* **What you need to do**
Of all the lines below, output only those starting at the one with "(if_neg (c.opcodes.ne_of_wf h 9 8" and ending at the one with "(if_neg (c.opcodes.ne_of_wf h 10 4", both ends included, exactly as written.

======== Data in this exercise ========

-- ==== Sys2Proof/Laws/Decode.lean ====
section
/-! SUPPORT. How a field reads from a word it was put into and from an encoded instruction, and what each operation number and
vector selects. -/

namespace Sys2Proof

/-- One bit of a word with a field put into it: the field's own inside it, the word's elsewhere. -/
theorem getLsbD_putField {n : Nat} (lo : Nat) (f : BitVec n) (w : Word) (k : Nat) (hk : k < 16) :
    (putField lo f w).getLsbD k = if lo ≤ k ∧ k < lo + n then f.getLsbD (k - lo) else w.getLsbD k := by
  by_cases hlo : lo ≤ k
  · by_cases hn : k < lo + n
    · have h1 : ¬ k < lo := by omega
      have h2 : k - lo < n := by omega
      simp [putField, hk, hlo, hn, h1, h2]
    · have h1 : ¬ k < lo := by omega
      have h2 : ¬ k - lo < n := by omega
      have h3 : f.getLsbD (k - lo) = false := BitVec.getLsbD_of_ge f _ (by omega)
      simp [putField, hk, hlo, hn, h1, h2, h3]
  · have h1 : k < lo := by omega
    simp [putField, hk, hlo, h1]

/-- A field reads as it was put. -/
theorem extract_putField {n : Nat} (lo : Nat) (f : BitVec n) (w : Word) (h : lo + n ≤ 16) :
    (putField lo f w).extractLsb' lo n = f := by
  apply BitVec.eq_of_getLsbD_eq
  intro j hj
  have hb : lo ≤ lo + j ∧ lo + j < lo + n := by omega
  rw [BitVec.getLsbD_extractLsb', getLsbD_putField _ _ _ _ (by omega), if_pos hb]
  simp [hj]

/-- A field apart from the one put reads as before. -/
theorem extract_putField_apart {n m : Nat} (lo lo' : Nat) (f : BitVec n) (w : Word) (h : Layout.apart lo n lo' m)
    (hm : lo' + m ≤ 16) : (putField lo f w).extractLsb' lo' m = w.extractLsb' lo' m := by
  apply BitVec.eq_of_getLsbD_eq
  intro j hj
  have hb : ¬ (lo ≤ lo' + j ∧ lo' + j < lo + n) := by rcases h with h | h <;> omega
  rw [BitVec.getLsbD_extractLsb', BitVec.getLsbD_extractLsb', getLsbD_putField _ _ _ _ (by omega), if_neg hb]

/-- A field wholly inside the low one of two bit strings laid side by side. -/
theorem extract_append_low {m n : Nat} (hi : BitVec m) (lo : BitVec n) (k w : Nat) (h : k + w ≤ n) :
    (hi ++ lo).extractLsb' k w = lo.extractLsb' k w := by
  apply BitVec.eq_of_getLsbD_eq
  intro j hj
  have hb : k + j < n := by omega
  simp [BitVec.getLsbD_append, hj, hb]

/-- A field wholly inside the high one. -/
theorem extract_append_high {m n : Nat} (hi : BitVec m) (lo : BitVec n) (k w : Nat) (h : n ≤ k) :
    (hi ++ lo).extractLsb' k w = hi.extractLsb' (k - n) w := by
  apply BitVec.eq_of_getLsbD_eq
  intro j hj
  have hb : ¬ k + j < n := by omega
  have he : k + j - n = k - n + j := by omega
  simp [BitVec.getLsbD_append, hj, hb, he]

/-- The whole of a bit string, read as a field. -/
theorem extract_all {n : Nat} (f : BitVec n) : f.extractLsb' 0 n = f := by
  apply BitVec.eq_of_getLsbD_eq
  intro j hj
  simp [hj]

/-- The opcode field of an encoded instruction (30_encoding.md R50). -/
theorem encode_opcode (c : Config) (i : Instr) : fieldOpcode (encode c i) = i.opcode c.opcodes :=
  extract_putField 12 (i.opcode c.opcodes) _ (by omega)

/-- A field below the opcode is a field of the operand word. -/
theorem encode_field (c : Config) (i : Instr) (lo m : Nat) (h : lo + m ≤ 12) :
    (encode c i).extractLsb' lo m = (i.operandWord c).extractLsb' lo m :=
  extract_putField_apart 12 lo (i.opcode c.opcodes) _ (Or.inr (by omega)) (by omega)

/-- Two operations at different places of R52's order have different numbers. -/
theorem Opcodes.ne_of_wf (o : Opcodes) (h : o.wf) (j k : Fin 16) (hkj : (k.val != j.val) = true) :
    o.all.get j ≠ o.all.get k := fun e => by
  have := (List.Nodup.get_inj_iff h).1 e
  simp [this] at hkj

/-! What each operation number selects, the 16 numbers being different (R52, R75). -/

theorem decodeOperation_br (c : Config) (ir : Word) :
    decodeOperation c c.opcodes.br ir =
      .br (fieldDr c.layout ir) (offset9 c.layout ir) :=
  if_pos rfl

theorem decodeOperation_add (c : Config) (h : c.opcodes.wf) (ir : Word) :
    decodeOperation c c.opcodes.add ir =
      if fieldImode c.layout ir = 1 then .addImm (fieldDr c.layout ir) (fieldSr1 c.layout ir) (fieldImm5 c.layout ir)
      else .add (fieldDr c.layout ir) (fieldSr1 c.layout ir) (fieldSr2 c.layout ir) :=
  (if_neg (c.opcodes.ne_of_wf h 1 0 rfl)).trans (if_pos rfl)

theorem decodeOperation_ld (c : Config) (h : c.opcodes.wf) (ir : Word) :
    decodeOperation c c.opcodes.ld ir =
      .ld (fieldDr c.layout ir) (offset9 c.layout ir) :=
  (if_neg (c.opcodes.ne_of_wf h 2 0 rfl)).trans <| (if_neg (c.opcodes.ne_of_wf h 2 1 rfl)).trans (if_pos rfl)

theorem decodeOperation_st (c : Config) (h : c.opcodes.wf) (ir : Word) :
    decodeOperation c c.opcodes.st ir =
      .st (fieldDr c.layout ir) (offset9 c.layout ir) :=
  (if_neg (c.opcodes.ne_of_wf h 3 0 rfl)).trans <| (if_neg (c.opcodes.ne_of_wf h 3 1 rfl)).trans <|
  (if_neg (c.opcodes.ne_of_wf h 3 2 rfl)).trans (if_pos rfl)

theorem decodeOperation_jsr (c : Config) (h : c.opcodes.wf) (ir : Word) :
    decodeOperation c c.opcodes.jsr ir =
      if fieldJmode c.layout ir = 1 then .jsr (offset11 c.layout ir) else .jsrr (fieldSr1 c.layout ir) :=
  (if_neg (c.opcodes.ne_of_wf h 4 0 rfl)).trans <| (if_neg (c.opcodes.ne_of_wf h 4 1 rfl)).trans <|
  (if_neg (c.opcodes.ne_of_wf h 4 2 rfl)).trans <| (if_neg (c.opcodes.ne_of_wf h 4 3 rfl)).trans (if_pos rfl)

theorem decodeOperation_and (c : Config) (h : c.opcodes.wf) (ir : Word) :
    decodeOperation c c.opcodes.and ir =
      if fieldImode c.layout ir = 1 then .andImm (fieldDr c.layout ir) (fieldSr1 c.layout ir) (fieldImm5 c.layout ir)
      else .and (fieldDr c.layout ir) (fieldSr1 c.layout ir) (fieldSr2 c.layout ir) :=
  (if_neg (c.opcodes.ne_of_wf h 5 0 rfl)).trans <| (if_neg (c.opcodes.ne_of_wf h 5 1 rfl)).trans <|
  (if_neg (c.opcodes.ne_of_wf h 5 2 rfl)).trans <| (if_neg (c.opcodes.ne_of_wf h 5 3 rfl)).trans <|
  (if_neg (c.opcodes.ne_of_wf h 5 4 rfl)).trans (if_pos rfl)

theorem decodeOperation_ldr (c : Config) (h : c.opcodes.wf) (ir : Word) :
    decodeOperation c c.opcodes.ldr ir =
      .ldr (fieldDr c.layout ir) (fieldSr1 c.layout ir) (offset6 c.layout ir) :=
  (if_neg (c.opcodes.ne_of_wf h 6 0 rfl)).trans <| (if_neg (c.opcodes.ne_of_wf h 6 1 rfl)).trans <|
  (if_neg (c.opcodes.ne_of_wf h 6 2 rfl)).trans <| (if_neg (c.opcodes.ne_of_wf h 6 3 rfl)).trans <|
  (if_neg (c.opcodes.ne_of_wf h 6 4 rfl)).trans <| (if_neg (c.opcodes.ne_of_wf h 6 5 rfl)).trans (if_pos rfl)

theorem decodeOperation_str (c : Config) (h : c.opcodes.wf) (ir : Word) :
    decodeOperation c c.opcodes.str ir =
      .str (fieldDr c.layout ir) (fieldSr1 c.layout ir) (offset6 c.layout ir) :=
  (if_neg (c.opcodes.ne_of_wf h 7 0 rfl)).trans <| (if_neg (c.opcodes.ne_of_wf h 7 1 rfl)).trans <|
  (if_neg (c.opcodes.ne_of_wf h 7 2 rfl)).trans <| (if_neg (c.opcodes.ne_of_wf h 7 3 rfl)).trans <|
  (if_neg (c.opcodes.ne_of_wf h 7 4 rfl)).trans <| (if_neg (c.opcodes.ne_of_wf h 7 5 rfl)).trans <|
  (if_neg (c.opcodes.ne_of_wf h 7 6 rfl)).trans (if_pos rfl)

theorem decodeOperation_rti (c : Config) (h : c.opcodes.wf) (ir : Word) :
    decodeOperation c c.opcodes.rti ir =
      .rti :=
  (if_neg (c.opcodes.ne_of_wf h 8 0 rfl)).trans <| (if_neg (c.opcodes.ne_of_wf h 8 1 rfl)).trans <|
  (if_neg (c.opcodes.ne_of_wf h 8 2 rfl)).trans <| (if_neg (c.opcodes.ne_of_wf h 8 3 rfl)).trans <|
  (if_neg (c.opcodes.ne_of_wf h 8 4 rfl)).trans <| (if_neg (c.opcodes.ne_of_wf h 8 5 rfl)).trans <|
  (if_neg (c.opcodes.ne_of_wf h 8 6 rfl)).trans <| (if_neg (c.opcodes.ne_of_wf h 8 7 rfl)).trans (if_pos rfl)

theorem decodeOperation_not (c : Config) (h : c.opcodes.wf) (ir : Word) :
    decodeOperation c c.opcodes.not ir =
      .not (fieldDr c.layout ir) (fieldSr1 c.layout ir) :=
  (if_neg (c.opcodes.ne_of_wf h 9 0 rfl)).trans <| (if_neg (c.opcodes.ne_of_wf h 9 1 rfl)).trans <|
  (if_neg (c.opcodes.ne_of_wf h 9 2 rfl)).trans <| (if_neg (c.opcodes.ne_of_wf h 9 3 rfl)).trans <|
  (if_neg (c.opcodes.ne_of_wf h 9 4 rfl)).trans <| (if_neg (c.opcodes.ne_of_wf h 9 5 rfl)).trans <|
  (if_neg (c.opcodes.ne_of_wf h 9 6 rfl)).trans <| (if_neg (c.opcodes.ne_of_wf h 9 7 rfl)).trans <|
  (if_neg (c.opcodes.ne_of_wf h 9 8 rfl)).trans (if_pos rfl)

theorem decodeOperation_ldi (c : Config) (h : c.opcodes.wf) (ir : Word) :
    decodeOperation c c.opcodes.ldi ir =
      .ldi (fieldDr c.layout ir) (offset9 c.layout ir) :=
  (if_neg (c.opcodes.ne_of_wf h 10 0 rfl)).trans <| (if_neg (c.opcodes.ne_of_wf h 10 1 rfl)).trans <|
  (if_neg (c.opcodes.ne_of_wf h 10 2 rfl)).trans <| (if_neg (c.opcodes.ne_of_wf h 10 3 rfl)).trans <|
  (if_neg (c.opcodes.ne_of_wf h 10 4 rfl)).trans <| (if_neg (c.opcodes.ne_of_wf h 10 5 rfl)).trans <|
  (if_neg (c.opcodes.ne_of_wf h 10 6 rfl)).trans <| (if_neg (c.opcodes.ne_of_wf h 10 7 rfl)).trans <|
  (if_neg (c.opcodes.ne_of_wf h 10 8 rfl)).trans <| (if_neg (c.opcodes.ne_of_wf h 10 9 rfl)).trans (if_pos rfl)

theorem decodeOperation_sti (c : Config) (h : c.opcodes.wf) (ir : Word) :
    decodeOperation c c.opcodes.sti ir =
      .sti (fieldDr c.layout ir) (offset9 c.layout ir) :=
  (if_neg (c.opcodes.ne_of_wf h 11 0 rfl)).trans <| (if_neg (c.opcodes.ne_of_wf h 11 1 rfl)).trans <|
  (if_neg (c.opcodes.ne_of_wf h 11 2 rfl)).trans <| (if_neg (c.opcodes.ne_of_wf h 11 3 rfl)).trans <|
  (if_neg (c.opcodes.ne_of_wf h 11 4 rfl)).trans <| (if_neg (c.opcodes.ne_of_wf h 11 5 rfl)).trans <|
  (if_neg (c.opcodes.ne_of_wf h 11 6 rfl)).trans <| (if_neg (c.opcodes.ne_of_wf h 11 7 rfl)).trans <|
  (if_neg (c.opcodes.ne_of_wf h 11 8 rfl)).trans <| (if_neg (c.opcodes.ne_of_wf h 11 9 rfl)).trans <|
  (if_neg (c.opcodes.ne_of_wf h 11 10 rfl)).trans (if_pos rfl)

theorem decodeOperation_jmp (c : Config) (h : c.opcodes.wf) (ir : Word) :
    decodeOperation c c.opcodes.jmp ir =
      .jmp (fieldSr1 c.layout ir) :=
  (if_neg (c.opcodes.ne_of_wf h 12 0 rfl)).trans <| (if_neg (c.opcodes.ne_of_wf h 12 1 rfl)).trans <|
  (if_neg (c.opcodes.ne_of_wf h 12 2 rfl)).trans <| (if_neg (c.opcodes.ne_of_wf h 12 3 rfl)).trans <|
  (if_neg (c.opcodes.ne_of_wf h 12 4 rfl)).trans <| (if_neg (c.opcodes.ne_of_wf h 12 5 rfl)).trans <|
  (if_neg (c.opcodes.ne_of_wf h 12 6 rfl)).trans <| (if_neg (c.opcodes.ne_of_wf h 12 7 rfl)).trans <|
  (if_neg (c.opcodes.ne_of_wf h 12 8 rfl)).trans <| (if_neg (c.opcodes.ne_of_wf h 12 9 rfl)).trans <|
  (if_neg (c.opcodes.ne_of_wf h 12 10 rfl)).trans <| (if_neg (c.opcodes.ne_of_wf h 12 11 rfl)).trans (if_pos rfl)

theorem decodeOperation_res (c : Config) (h : c.opcodes.wf) (ir : Word) :
    decodeOperation c c.opcodes.res ir =
      .res :=
  (if_neg (c.opcodes.ne_of_wf h 13 0 rfl)).trans <| (if_neg (c.opcodes.ne_of_wf h 13 1 rfl)).trans <|
  (if_neg (c.opcodes.ne_of_wf h 13 2 rfl)).trans <| (if_neg (c.opcodes.ne_of_wf h 13 3 rfl)).trans <|
  (if_neg (c.opcodes.ne_of_wf h 13 4 rfl)).trans <| (if_neg (c.opcodes.ne_of_wf h 13 5 rfl)).trans <|
  (if_neg (c.opcodes.ne_of_wf h 13 6 rfl)).trans <| (if_neg (c.opcodes.ne_of_wf h 13 7 rfl)).trans <|
  (if_neg (c.opcodes.ne_of_wf h 13 8 rfl)).trans <| (if_neg (c.opcodes.ne_of_wf h 13 9 rfl)).trans <|
  (if_neg (c.opcodes.ne_of_wf h 13 10 rfl)).trans <| (if_neg (c.opcodes.ne_of_wf h 13 11 rfl)).trans <|
  (if_neg (c.opcodes.ne_of_wf h 13 12 rfl)).trans (if_pos rfl)

theorem decodeOperation_lea (c : Config) (h : c.opcodes.wf) (ir : Word) :
    decodeOperation c c.opcodes.lea ir =
      .lea (fieldDr c.layout ir) (offset9 c.layout ir) :=
  (if_neg (c.opcodes.ne_of_wf h 14 0 rfl)).trans <| (if_neg (c.opcodes.ne_of_wf h 14 1 rfl)).trans <|
  (if_neg (c.opcodes.ne_of_wf h 14 2 rfl)).trans <| (if_neg (c.opcodes.ne_of_wf h 14 3 rfl)).trans <|
  (if_neg (c.opcodes.ne_of_wf h 14 4 rfl)).trans <| (if_neg (c.opcodes.ne_of_wf h 14 5 rfl)).trans <|
  (if_neg (c.opcodes.ne_of_wf h 14 6 rfl)).trans <| (if_neg (c.opcodes.ne_of_wf h 14 7 rfl)).trans <|
  (if_neg (c.opcodes.ne_of_wf h 14 8 rfl)).trans <| (if_neg (c.opcodes.ne_of_wf h 14 9 rfl)).trans <|
  (if_neg (c.opcodes.ne_of_wf h 14 10 rfl)).trans <| (if_neg (c.opcodes.ne_of_wf h 14 11 rfl)).trans <|
  (if_neg (c.opcodes.ne_of_wf h 14 12 rfl)).trans <| (if_neg (c.opcodes.ne_of_wf h 14 13 rfl)).trans (if_pos rfl)

theorem decodeOperation_trap (c : Config) (h : c.opcodes.wf) (ir : Word) :
    decodeOperation c c.opcodes.trap ir =
      decodeTrap c.vectors (fieldVect8 ir) :=
  (if_neg (c.opcodes.ne_of_wf h 15 0 rfl)).trans <| (if_neg (c.opcodes.ne_of_wf h 15 1 rfl)).trans <|
  (if_neg (c.opcodes.ne_of_wf h 15 2 rfl)).trans <| (if_neg (c.opcodes.ne_of_wf h 15 3 rfl)).trans <|
  (if_neg (c.opcodes.ne_of_wf h 15 4 rfl)).trans <| (if_neg (c.opcodes.ne_of_wf h 15 5 rfl)).trans <|
  (if_neg (c.opcodes.ne_of_wf h 15 6 rfl)).trans <| (if_neg (c.opcodes.ne_of_wf h 15 7 rfl)).trans <|
  (if_neg (c.opcodes.ne_of_wf h 15 8 rfl)).trans <| (if_neg (c.opcodes.ne_of_wf h 15 9 rfl)).trans <|
  (if_neg (c.opcodes.ne_of_wf h 15 10 rfl)).trans <| (if_neg (c.opcodes.ne_of_wf h 15 11 rfl)).trans <|
  (if_neg (c.opcodes.ne_of_wf h 15 12 rfl)).trans <| (if_neg (c.opcodes.ne_of_wf h 15 13 rfl)).trans <|
  (if_neg (c.opcodes.ne_of_wf h 15 14 rfl)).trans rfl

/-- A vector that names no routine (44_trap_system.md R137). -/
theorem decodeTrap_undefined (v : Vectors) (vect8 : Byte) (h : vect8 ∉ v.all) : decodeTrap v vect8 = .trapInvalid vect8 := by
  simp only [Vectors.all, List.mem_cons, List.not_mem_nil, or_false, not_or] at h
  simp [decodeTrap, h]

/-- The six vectors name the six routines, being different (R130). -/
theorem decodeTrap_defined (v : Vectors) (h : v.wf) :
    decodeTrap v v.getc = .trapGetc ∧ decodeTrap v v.out = .trapOut ∧ decodeTrap v v.puts = .trapPuts ∧
      decodeTrap v v.input = .trapIn ∧ decodeTrap v v.putsp = .trapPutsp ∧ decodeTrap v v.halt = .trapHalt := by
  have hs : ∀ a b : Byte, ¬ a = b → ¬ b = a := fun _ _ hab e => hab e.symm
  simp only [Vectors.wf, Vectors.all, List.nodup_cons, List.mem_cons, List.not_mem_nil, or_false, not_or] at h
  obtain ⟨⟨h1, h2, h3, h4, h5⟩, ⟨h6, h7, h8, h9⟩, ⟨h10, h11, h12⟩, ⟨h13, h14⟩, h15, -⟩ := h
  simp [decodeTrap, hs _ _ h1, hs _ _ h2, hs _ _ h3, hs _ _ h4, hs _ _ h5, hs _ _ h6, hs _ _ h7, hs _ _ h8, hs _ _ h9,
    hs _ _ h10, hs _ _ h11, hs _ _ h12, hs _ _ h13, hs _ _ h14, hs _ _ h15]


end Sys2Proof
end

========

* **Answer to the problem**
  (if_neg (c.opcodes.ne_of_wf h 9 8 rfl)).trans (if_pos rfl)

theorem decodeOperation_ldi (c : Config) (h : c.opcodes.wf) (ir : Word) :
    decodeOperation c c.opcodes.ldi ir =
      .ldi (fieldDr c.layout ir) (offset9 c.layout ir) :=
  (if_neg (c.opcodes.ne_of_wf h 10 0 rfl)).trans <| (if_neg (c.opcodes.ne_of_wf h 10 1 rfl)).trans <|
  (if_neg (c.opcodes.ne_of_wf h 10 2 rfl)).trans <| (if_neg (c.opcodes.ne_of_wf h 10 3 rfl)).trans <|
  (if_neg (c.opcodes.ne_of_wf h 10 4 rfl)).trans <| (if_neg (c.opcodes.ne_of_wf h 10 5 rfl)).trans <|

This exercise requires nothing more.